The beneficiary had no right to all the income received by the trustees from interest, dividends, and rent. The trustees held the corpus of the trust, with complete power to manage and dispose of it and collect the income therefrom, and they were charged with the duty of paying all expenses of the trust. They were to pay the entire net income to Augusta Wodrich, “after deduction of proper expenses.” It is thus clear that the beneficiary could not have received the gross income undiminished by the operating expenses, and the depreciation, and the stipulated facts further show that the trustees actually paid such expenses. The amount received by the beneficiary therefore was the amount of income remaining in the hands of the trustees (after the payment of expenses and provision for depreciation) as reported in the withholding returns by the petitioners, and, in view of the plain terms of the statute, it was error for the respondent to increase the taxable income of the nonresident alien beneficiary by the amounts of $2,470.32 for 1940 and $2,266.30 for 1941.

Since the statute deals with gross income of nonresident alien individuals and forbids.the allowance of deductions therefrom, the respondent would apparently bring this case within it on the theory that the nonresident alien beneficiary was the owner of the corpus of the trust and the trustees acted merely as her agents in managing the property and collecting the income. He relies principally on Evelyn M. L. Neill, 46 B. T. A. 197. Because the trustees were required to distribute the entire net income to the beneficiary, Augusta Wodrieh and were to sell and dispose of the corpus at the earliest possible moment and pay the cash proceeds to her, after payment of specific legacies, respondent says that “for all practical intents and purposes, substantially all of the trust corpus and all of the trust income was the property of the nonresident alien beneficiary.” The cash legacies amounted to $5,000, and they had to be paid from sales of the assets before Augusta Wodrieh could receive the proceeds of any assets which were sold.
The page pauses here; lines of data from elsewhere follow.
-- ==== Sys2Proof/Machine/Notices.lean ====
section
/-! DEFINITION. The notice requests and the port fault record requests (chapter 10). -/

namespace Sys2Proof.Machine

open Sys2Proof.Config

/-- The better of two choices of R149: the higher level, and among equal levels the one met first. -/
def betterSource (u : NoticeUnit) (best : Option SourceNo) (n : SourceNo) : Option SourceNo :=
  match best with
  | none => some n
  | some m => if sourceLevel u m < sourceLevel u n then some n else some m

/-- The eligible source of highest level at port `p`, and among equal levels the one of lowest natural number (R149). -/
def chosenSource (u : NoticeUnit) (p : Port) : Option SourceNo :=
  ((pendingAt u p).filter (eligible u)).foldl (betterSource u) none

/-- The level pushed when a source of level `l` is taken (R149, R152). -/
def pushedLevel (noNesting : Bool) (l : Nat) : Nat := if noNesting ∧ l < 7 then 7 else l

/-- Source `n` is taken at port `p` (R149). -/
def takeSource (p : Port) (n : SourceNo) (s : State) : State :=
  let lvl := pushedLevel (s.notices.ports.get p).noNesting (sourceLevel s.notices n)
  modNoticePort p (fun x => { x with stack := lvl :: x.stack })
    (modNotices (fun u => { u with pending := u.pending.set n none }) s)

/-- The reply to a TAKE_NOTICE that finds no eligible source (R149). -/
def noNoticeBody (p : Port) (s : State) : ReplyBody :=
  .noNotice (pendingAt s.notices p).length (stackTop (s.notices.ports.get p).stack)

/-- The engine's part of TAKE_NOTICE (R149). -/
def engineTakeNotice (q : Req) (s : State) : Answer :=
  if extraBody q 112 then refuse s .format .none
  else match chosenSource s.notices q.port with
    | none => refuse s .none (noNoticeBody q.port s)
    | some n =>
      match s.notices.pending.get n with
      | none => refuse s .none (noNoticeBody q.port s)
      | some r =>
        let s' := takeSource q.port n s
        let top := stackTop (s'.notices.ports.get q.port).stack
        accept s' (.notice ⟨n, sourceLevel s.notices n, top, r.again, r.detail,
          (pendingAt s'.notices q.port).length, top⟩)

/-- TAKE_NOTICE (R149). -/
def execTakeNotice (q : Req) (s : State) : Host.Outcome State Fault Refusal :=
  .next (serve (.takeNotice q) q (engineTakeNotice q) s)

/-- The return from HALTED, evaluated after a NOTICE_DONE on the funding port (R154, log 19). -/
def returnFromHalted (p : Port) (s : State) : State :=
  if p = fundingPort ∧ s.service.state = .halted ∧ standingAlarms s.notices = [] then
    modService (fun v => { v with state := .inService }) s
  else s

/-- The engine's part of NOTICE_DONE (R150). -/
def engineNoticeDone (q : Req) (s : State) : Answer :=
  if extraBody q 113 then refuse s .format .none
  else match (s.notices.ports.get q.port).stack with
    | [] => refuse s .notInService .none
    | l :: rest =>
      accept (returnFromHalted q.port (modNoticePort q.port (fun x => { x with stack := rest }) s))
        (.noticeDone l (stackTop rest))

/-- NOTICE_DONE (R150). -/
def execNoticeDone (q : Req) (s : State) : Host.Outcome State Fault Refusal :=
  .next (serve (.noticeDone q) q (engineNoticeDone q) s)

/-- The engine's part of NOTICE_HOLD (R151). -/
def engineNoticeHold (q : Req) (count : Nat) (s : State) : Answer :=
  if q.fits = false ∨ 255 < count then refuse s .format .none
  else accept (modNoticePort q.port (fun x => { x with holdCount := count }) s) (.holdCount count)

/-- NOTICE_HOLD (R151). -/
def execNoticeHold (q : Req) (count : Nat) (s : State) : Host.Outcome State Fault Refusal :=
  .next (serve (.noticeHold q count) q (engineNoticeHold q count) s)

/-- HOLD_COUNT_END (R151): the lowering of port `p`'s hold count from 1 to 0, taken on its own; attention then follows.
Within a grant the same lowering is part of the grant. Any other hold count is left as it is (DESIGN CHOICE, log 7). -/
def execHoldCountEnd (p : Port) (s : State) : Host.Outcome State Fault Refusal :=
  .next (if s.resetHeld = false ∧ (s.notices.ports.get p).holdCount = 1 then
    modNoticePort p (fun x => { x with holdCount := 0 }) s else s)

/-- The level that NOTICE_LEVEL applies: 8 to 15 are taken as 7 (R147). -/
def appliedLevel (l : Nat) : Nat := min l 7

/-- The level of notice source `n` is set; at level 0 a pending source leaves the pending set (R147). -/
def setLevel (n : Fin 32) (l : Nat) (u : NoticeUnit) : NoticeUnit :=
  { u with
    levels := u.levels.set n l
    pending := if l = 0 then u.pending.set ⟨n.val, by omega⟩ none else u.pending }

/-- The engine's part of NOTICE_LEVEL (R147). -/
def engineNoticeLevel (q : Req) (source level : Nat) (s : State) : Answer :=
  match index 32 source with
  | none => refuse s .format .none
  | some n =>
    let src : SourceNo := ⟨n.val, by omega⟩
    if q.fits = false ∨ 15 < level then refuse s .format .none
    else if sourceDest src ≠ q.port then refuse s .notOwner .none
    else accept (modNotices (setLevel n (appliedLevel level)) s)
      (.noticeLevel n.val (appliedLevel level)
        (decide (appliedLevel level = 0) && (s.notices.pending.get src).isSome))

/-- NOTICE_LEVEL (R147). -/
def execNoticeLevel (q : Req) (source level : Nat) (s : State) : Host.Outcome State Fault Refusal :=
  .next (serve (.noticeLevel q source level) q (engineNoticeLevel q source level) s)

/-- The engine's part of NOTICE_NESTING (R152): ON sets the no-nesting option. -/
def engineNoticeNesting (q : Req) (option : Coded Bool) (s : State) : Answer :=
  match option with
  | .known on =>
    if !q.fits then refuse s .format .none
    else accept (modNoticePort q.port (fun x => { x with noNesting := on }) s) (.noticeNesting on)
  | .unknown => refuse s .format .none

/-- NOTICE_NESTING (R152). -/
def execNoticeNesting (q : Req) (option : Coded Bool) (s : State) : Host.Outcome State Fault Refusal :=
  .next (serve (.noticeNesting q option) q (engineNoticeNesting q option) s)

/-- The engine's part of FAULT_READ (R156). -/
def engineFaultRead (q : Req) (s : State) : Answer :=
  if extraBody q 117 then refuse s .format .none else accept s (.faultRecord (s.links.get q.port).fault)

/-- FAULT_READ (R156). -/
def execFaultRead (q : Req) (s : State) : Host.Outcome State Fault Refusal :=
  .next (serve (.faultRead q) q (engineFaultRead q) s)

/-- A fault record cleared: the enables stay (R156). -/
def clearedFault (f : FaultRecord) : FaultRecord := { f with sticky := false, code := none, number := none }

/-- The engine's part of CLEAR_FAULT (R156). -/
def engineClearFault (q : Req) (s : State) : Answer :=
  if extraBody q 118 then refuse s .format .none
  else accept (modLink q.port (fun l => { l with fault := clearedFault l.fault }) s)
    (.faultRecord (s.links.get q.port).fault)

/-- CLEAR_FAULT (R156). -/
def execClearFault (q : Req) (s : State) : Host.Outcome State Fault Refusal :=
  .next (serve (.clearFault q) q (engineClearFault q) s)

/-- A fault record with its enables as FAULT_ENABLE chooses (R156). -/
def enabledFault (unsetRate funds limit late : EnableChoice) (f : FaultRecord) : FaultRecord :=
  { f with
    unsetRateEnabled := enableOr f.unsetRateEnabled unsetRate
    fundsEnabled := enableOr f.fundsEnabled funds
    limitEnabled := enableOr f.limitEnabled limit
    lateEnabled := enableOr f.lateEnabled late }

/-- The engine's part of FAULT_ENABLE (R156). -/
def engineFaultEnable (q : Req) (unsetRate funds limit late : EnableChoice) (s : State) : Answer :=
  if !q.fits || enableBad unsetRate || enableBad funds || enableBad limit || enableBad late then refuse s .format .none
  else accept (modLink q.port (fun l => { l with fault := enabledFault unsetRate funds limit late l.fault }) s) .none

/-- FAULT_ENABLE (R156). -/
def execFaultEnable (q : Req) (unsetRate funds limit late : EnableChoice) (s : State) :
    Host.Outcome State Fault Refusal :=
  .next (serve (.faultEnable q unsetRate funds limit late) q (engineFaultEnable q unsetRate funds limit late) s)

end Sys2Proof.Machine
end

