/-- The record of head `h` after the restart charges of `os`, one after another (R54). -/
def restartedHead (h : Head) (os : List OpenImprint) (r : HeadRecord) : HeadRecord :=
  os.foldl (fun r o => if o.head = h then forfeitedHead .restartCharged o r else r) r

/-- The day accumulators of head `h` after the RESTART_CHARGE entries of `os`, which count no expiry (R114). -/
def restartedDay (h : Head) (os : List OpenImprint) (d : HeadDay) : HeadDay :=
  os.foldl (fun d o => if o.head = h then
    ⟨min (d.piecesSettled + forfeitPieces o) 4294967295, d.valueSettled + o.total, min d.expiries 65535⟩ else d) d

/-- The movement sequence `i` entries after `m` (R9). -/
def sequenceAfter (i m : Nat) : Nat := Nat.repeat (fun m => (m + 1) % 4294967296) i m

/-! ### Hard alarms (R153) -/

/-- Hard alarm `n` is pending at the funding port or its level stands on that port's stack. -/
abbrev AlarmStands (u : NoticeUnit) (n : SourceNo) : Prop :=
  (u.pending.get n).isSome = true ∨ alarmLevel n ∈ (u.ports.get 7).stack

/-- `alarms` lists the hard alarms that are pending or in service at the funding port (R160, R165), in ascending order. -/
structure StandingList (u : NoticeUnit) (alarms : List SourceNo) : Prop where
  ascending : alarms.Pairwise (· < ·)
  complete : ∀ n, n ∈ alarms ↔ (n = 32 ∨ n = 33 ∨ n = 34) ∧ AlarmStands u n

/-- The tamper level is active, or a hard alarm is pending or in service at the funding port (R160, R161). -/
abbrev ConditionStands (s : State) : Prop :=
  s.service.tamperActive = true ∨ ∃ n : SourceNo, (n = 32 ∨ n = 33 ∨ n = 34) ∧ AlarmStands s.notices n

/-- A hard alarm of a higher level than `n` is pending or in service (R153). -/
abbrev Conflict (u : NoticeUnit) (n : SourceNo) : Prop :=
  ∃ m : SourceNo, (m = 32 ∨ m = 33 ∨ m = 34) ∧ m < n ∧ AlarmStands u m

/-- The service state and return state after a hard alarm, by the table of R153; `lock` for TAMPER and for a conflict. -/
def alarmTable (lock : Bool) (v : Service) : Service :=
  match v.state, lock with
  | .inService, true => { v with state := .lockdown, returnState := some .inService }
  | .halted, true => { v with state := .lockdown, returnState := some .inService }
  | .withdrawn, true => { v with state := .lockdown, returnState := some .withdrawn }
  | .inService, false => { v with state := .halted }
  | _, _ => v

/-! ### The bytes of a frame (R172, R176, R177) -/

/-- The number that the `w` bytes from byte `i` on hold, most significant byte first (R172). -/
def numberAt (f : List Byte) (i w : Nat) : Nat := ((f.drop i).take w).foldl (fun n b => 256 * n + b.toNat) 0

/-- The frame holds one number after another from byte `i` on, each given with its width in bytes, and each value that
fits its width is read back. -/
def LaidOut (f : List Byte) : Nat → List (Nat × Nat) → Prop
  | _, [] => True
  | i, (w, v) :: rest => (v < 256 ^ w → numberAt f i w = v) ∧ LaidOut f (i + w) rest

/-- The fields of a notice's detail with their widths, source by source as R177 lists them. The request number of a
PORT_FAULT that has none is not listed: its byte is a free value (log 31). -/
def detailFields : Detail → List (Nat × Nat)
  | .watchZero c n (.day d) => [(1, c.val), (1, 0), (3, n), (4, d)]
  | .watchZero c n (.pieces h t) => [(1, c.val), (1, 1), (3, n), (1, h.val), (2, t)]
  | .watchZero c n (.refill v) => [(1, c.val), (1, 2), (3, n), (4, v)]
  | .imprintExpired t i => [(2, t), (3, i)]
  | .headInhibited c => [(1, c.val)]
  | .lowCredit d t => [(5, d), (5, t)]
  | .refillAccepted v a d => [(4, v), (4, a), (5, d)]
  | .tariffApplied n d => [(1, n), (4, d)]
  | .stockMismatch e k h d => [(1, e.val), (4, k), (4, h), (4, d)]
  | .portFault c none => [(1, replyNumber c), (1, 0)]
  | .portFault c (some n) => [(1, replyNumber c), (1, 1), (1, n.toNat)]
  | .alarm d s => [(4, d), (1, match s with
      | .blank => 0
      | .inService => 1
      | .halted => 2
      | .lockdown => 3
      | .withdrawn => 4)]
  | .nearFull f u c => [(2, f), (2, u), (1, c)]

/-- How many bytes a notice's detail takes (R177). -/
def detailSize : Detail → Nat
  | .portFault _ _ => 3
  | d => ((detailFields d).map Prod.fst).sum

/-! ### The money of the site (R2, R4, R14, R24, R25) -/

/-- The total reserve of a slot, 0 when it is FREE. -/
def reserveOf : Option OpenImprint → Nat
  | some o => o.total
  | none => 0

/-- The total reserve of a slot whose record is head `h`'s, else 0. -/
def reserveOfHead (h : Head) : Option OpenImprint → Nat
  | some o => if o.head = h then o.total else 0
  | none => 0

/-- A lane holds the reserve of its copies and pieces (R24). -/
def LanePriced (l : Lane) : Prop := l.reserve = laneReserve l.classCopy l.fallbackCopy l.pieces

/-- A record's lanes hold their reserves, and its total is their sum (R24, R25). -/
def RecordPriced (o : OpenImprint) : Prop :=
  LanePriced o.laneA ∧ (∀ l, o.laneB = some l → LanePriced l) ∧ o.total = totalReserve o.laneA o.laneB

/-- The balance of R4, the sums of R2 and R14, the priced records and the residues 0 to 9 (R13). -/
structure CreditKept (s : State) : Prop where
  balance : s.pool.fundedTotal = s.pool.returnedTotal +
    (s.pool.descending + s.pool.reservedTotal + s.heads.sum HeadRecord.ascending + s.pool.stockPurchaseTotal)
  reserved : s.pool.reservedTotal = s.slots.sum reserveOf
  headReserved : ∀ h, (s.heads.get h).headReserved = s.slots.sum (reserveOfHead h)
  priced : ∀ k o, s.slots.get k = some o → RecordPriced o
  residues : ∀ h, (s.heads.get h).residue ≤ 9

/-- The lockdown return state is present in LOCKDOWN alone, and is IN_SERVICE or WITHDRAWN (R158). -/
def ReturnStateKept (v : Service) : Prop :=
  match v.returnState with
  | none => v.state ≠ .lockdown
  | some r => v.state = .lockdown ∧ (r = .inService ∨ r = .withdrawn)

/-- Whether the part is BLANK, WITHDRAWN, or locked down out of WITHDRAWN: the states that hold no credit. -/
abbrev HoldsNoCredit (v : Service) : Prop :=
  v.state = .blank ∨ v.state = .withdrawn ∨ v.returnState = some .withdrawn

/-- The ceiling bounds what the pool holds (R5), and the states of a part out of service hold no credit and no open record
(R37, R56, R87, R160, R168). -/
structure CeilingKept (s : State) : Prop extends CreditKept s where
  returnState : ReturnStateKept s.service
  empty : HoldsNoCredit s.service → s.pool.descending + s.pool.reservedTotal = 0
  noRecords : HoldsNoCredit s.service → ∀ k, s.slots.get k = none
  within : s.pool.descending + s.pool.reservedTotal ≤ s.pool.ceiling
There is, therefore, no sound reason for treating Augusta Wodrieh as the owner of the trust property. Nor is there any sound reason for treating the trustees as her agents in the handling of the trust property, since she did not create the trust and had no control whatsoever over it or over the trustees in the disposition of the income or proceeds. What was said in Anna Vondermuhll, 29 B. T. A. 895, 899; affd., 75 Fed. (2d) 656, is apposite here:

With reference to the contention of petitioner that the trustees were her agents and therefore deposits made by them were her deposits and payments made to them were payments to her, it is pointed out that under the trust instruments petitioner had no ownership of or control over the trust funds or how they should be invested and no control over the deposits, where or how they should be made, how long continued or how or by whom withdrawn; she had no power herself to draw on either the trust funds or income from them; she did not have any voice in filling a vacancy in the trusteeship, in case of a vacancy, and no power to remove or control a trustee in any manner. It is elemental that an agent is subject to the control of his principal. There does not appear to be any one of the requisites of agency present here. A trustee is not an agent. Taylor v. Davis, 110 ü. S. 330.

See also Gustava Kluehn, 46 B. T. A. 1211.

The case of Evelyn M. L. Neill, supra, is clearly distinguishable. There the nonresident alien was taxed upon the gross rentals received by her American agents from property owned by her and situated in the United States and was denied the deduction therefrom of interest and other expenses paid for her by those agents in connection with the property. We have no such case here. Augusta Wodrieh received no income from any one representing her as agent and she did not own the property from which the income here involved was derived.

The determination of the respondent is disapproved, and

Decision will be entered under Rule 50.